### WHAT YOU HAVE TO DO
Output the line with "s.port := rfl" and every line below it until the listing ends, exactly as written and with nothing added.

▬▬▬▬▬▬

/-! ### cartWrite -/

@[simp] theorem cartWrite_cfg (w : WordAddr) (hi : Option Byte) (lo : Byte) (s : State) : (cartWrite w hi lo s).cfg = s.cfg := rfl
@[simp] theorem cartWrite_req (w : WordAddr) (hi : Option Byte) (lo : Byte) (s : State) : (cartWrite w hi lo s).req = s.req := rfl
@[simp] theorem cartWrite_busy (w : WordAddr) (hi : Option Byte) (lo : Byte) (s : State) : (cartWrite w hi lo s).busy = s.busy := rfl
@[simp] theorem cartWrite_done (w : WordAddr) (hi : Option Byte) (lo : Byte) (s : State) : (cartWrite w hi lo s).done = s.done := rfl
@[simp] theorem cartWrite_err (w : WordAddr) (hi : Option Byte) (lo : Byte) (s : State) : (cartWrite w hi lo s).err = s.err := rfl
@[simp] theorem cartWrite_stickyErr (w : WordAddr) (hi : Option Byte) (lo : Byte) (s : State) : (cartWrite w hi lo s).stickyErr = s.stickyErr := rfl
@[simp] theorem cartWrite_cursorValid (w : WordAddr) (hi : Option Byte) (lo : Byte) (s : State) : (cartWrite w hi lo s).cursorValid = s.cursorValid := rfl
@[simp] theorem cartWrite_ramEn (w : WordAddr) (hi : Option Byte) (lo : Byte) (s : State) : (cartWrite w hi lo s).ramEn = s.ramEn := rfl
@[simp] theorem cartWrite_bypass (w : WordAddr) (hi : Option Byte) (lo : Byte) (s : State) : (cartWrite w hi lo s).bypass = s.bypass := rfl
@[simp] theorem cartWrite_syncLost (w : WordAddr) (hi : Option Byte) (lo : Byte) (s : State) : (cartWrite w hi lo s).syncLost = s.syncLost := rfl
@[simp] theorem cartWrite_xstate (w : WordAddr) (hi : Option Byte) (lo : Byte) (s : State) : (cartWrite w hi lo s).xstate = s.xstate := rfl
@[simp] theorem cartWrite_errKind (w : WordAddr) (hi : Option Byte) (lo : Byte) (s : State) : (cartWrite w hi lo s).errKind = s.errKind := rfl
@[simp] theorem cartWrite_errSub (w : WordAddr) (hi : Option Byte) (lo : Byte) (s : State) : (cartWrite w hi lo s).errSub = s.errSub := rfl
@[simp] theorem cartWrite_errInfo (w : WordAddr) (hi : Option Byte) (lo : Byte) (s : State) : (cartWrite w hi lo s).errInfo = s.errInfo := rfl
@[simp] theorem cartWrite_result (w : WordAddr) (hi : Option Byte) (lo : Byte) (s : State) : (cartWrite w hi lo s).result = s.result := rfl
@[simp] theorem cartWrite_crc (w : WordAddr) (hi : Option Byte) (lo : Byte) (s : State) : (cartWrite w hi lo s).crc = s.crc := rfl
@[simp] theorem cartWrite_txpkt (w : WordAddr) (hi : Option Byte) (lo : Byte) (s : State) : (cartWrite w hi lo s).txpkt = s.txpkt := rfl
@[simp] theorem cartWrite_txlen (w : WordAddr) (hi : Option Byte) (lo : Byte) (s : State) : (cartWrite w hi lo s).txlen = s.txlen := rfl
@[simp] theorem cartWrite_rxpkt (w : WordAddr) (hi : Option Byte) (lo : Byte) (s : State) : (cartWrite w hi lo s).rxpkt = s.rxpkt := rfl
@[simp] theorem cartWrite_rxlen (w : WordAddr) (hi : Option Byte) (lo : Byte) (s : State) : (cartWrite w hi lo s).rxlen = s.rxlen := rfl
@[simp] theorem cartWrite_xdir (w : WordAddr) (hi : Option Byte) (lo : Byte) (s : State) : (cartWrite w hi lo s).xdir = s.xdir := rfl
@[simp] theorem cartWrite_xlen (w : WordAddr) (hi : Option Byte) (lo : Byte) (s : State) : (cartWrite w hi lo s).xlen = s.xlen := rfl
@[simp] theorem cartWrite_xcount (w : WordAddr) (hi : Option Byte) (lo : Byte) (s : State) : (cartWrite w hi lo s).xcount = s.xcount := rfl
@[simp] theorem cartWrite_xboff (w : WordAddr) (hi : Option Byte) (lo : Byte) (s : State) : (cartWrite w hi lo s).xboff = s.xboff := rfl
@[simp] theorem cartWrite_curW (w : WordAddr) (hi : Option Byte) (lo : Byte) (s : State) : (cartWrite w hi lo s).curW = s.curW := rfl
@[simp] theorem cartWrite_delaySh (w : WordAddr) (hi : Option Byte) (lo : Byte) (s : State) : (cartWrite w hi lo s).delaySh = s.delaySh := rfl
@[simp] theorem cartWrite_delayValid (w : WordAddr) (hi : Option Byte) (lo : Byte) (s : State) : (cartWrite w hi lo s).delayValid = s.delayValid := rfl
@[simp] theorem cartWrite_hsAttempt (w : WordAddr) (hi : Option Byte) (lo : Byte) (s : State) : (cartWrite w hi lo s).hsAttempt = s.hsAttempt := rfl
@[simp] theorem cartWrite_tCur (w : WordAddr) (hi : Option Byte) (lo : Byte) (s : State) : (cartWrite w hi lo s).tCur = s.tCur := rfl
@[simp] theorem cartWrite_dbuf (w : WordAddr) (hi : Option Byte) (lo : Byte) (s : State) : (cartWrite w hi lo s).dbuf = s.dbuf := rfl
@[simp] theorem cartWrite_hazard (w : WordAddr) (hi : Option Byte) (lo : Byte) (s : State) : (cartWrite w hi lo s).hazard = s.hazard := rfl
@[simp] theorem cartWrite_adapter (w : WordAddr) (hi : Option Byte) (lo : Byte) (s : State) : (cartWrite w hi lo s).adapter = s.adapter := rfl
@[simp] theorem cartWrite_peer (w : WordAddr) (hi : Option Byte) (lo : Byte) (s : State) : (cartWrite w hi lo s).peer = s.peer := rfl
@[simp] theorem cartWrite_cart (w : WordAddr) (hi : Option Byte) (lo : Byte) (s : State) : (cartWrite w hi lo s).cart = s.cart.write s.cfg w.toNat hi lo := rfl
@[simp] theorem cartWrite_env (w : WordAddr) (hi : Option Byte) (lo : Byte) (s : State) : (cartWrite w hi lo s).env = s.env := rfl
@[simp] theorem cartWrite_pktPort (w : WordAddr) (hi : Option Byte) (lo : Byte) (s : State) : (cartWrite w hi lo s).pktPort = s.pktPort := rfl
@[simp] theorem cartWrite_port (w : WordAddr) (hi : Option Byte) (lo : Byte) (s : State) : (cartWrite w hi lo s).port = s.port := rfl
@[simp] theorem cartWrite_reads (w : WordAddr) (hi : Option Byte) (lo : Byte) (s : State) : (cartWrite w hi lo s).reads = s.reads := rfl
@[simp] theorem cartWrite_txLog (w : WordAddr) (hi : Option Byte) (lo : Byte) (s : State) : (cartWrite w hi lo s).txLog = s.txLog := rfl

▬▬▬▬▬▬

### OUTPUT FOR THIS TASK
@[simp] theorem cartWrite_port (w : WordAddr) (hi : Option Byte) (lo : Byte) (s : State) : (cartWrite w hi lo s).port = s.port := rfl
@[simp] theorem cartWrite_reads (w : WordAddr) (hi : Option Byte) (lo : Byte) (s : State) : (cartWrite w hi lo s).reads = s.reads := rfl
@[simp] theorem cartWrite_txLog (w : WordAddr) (hi : Option Byte) (lo : Byte) (s : State) : (cartWrite w hi lo s).txLog = s.txLog := rfl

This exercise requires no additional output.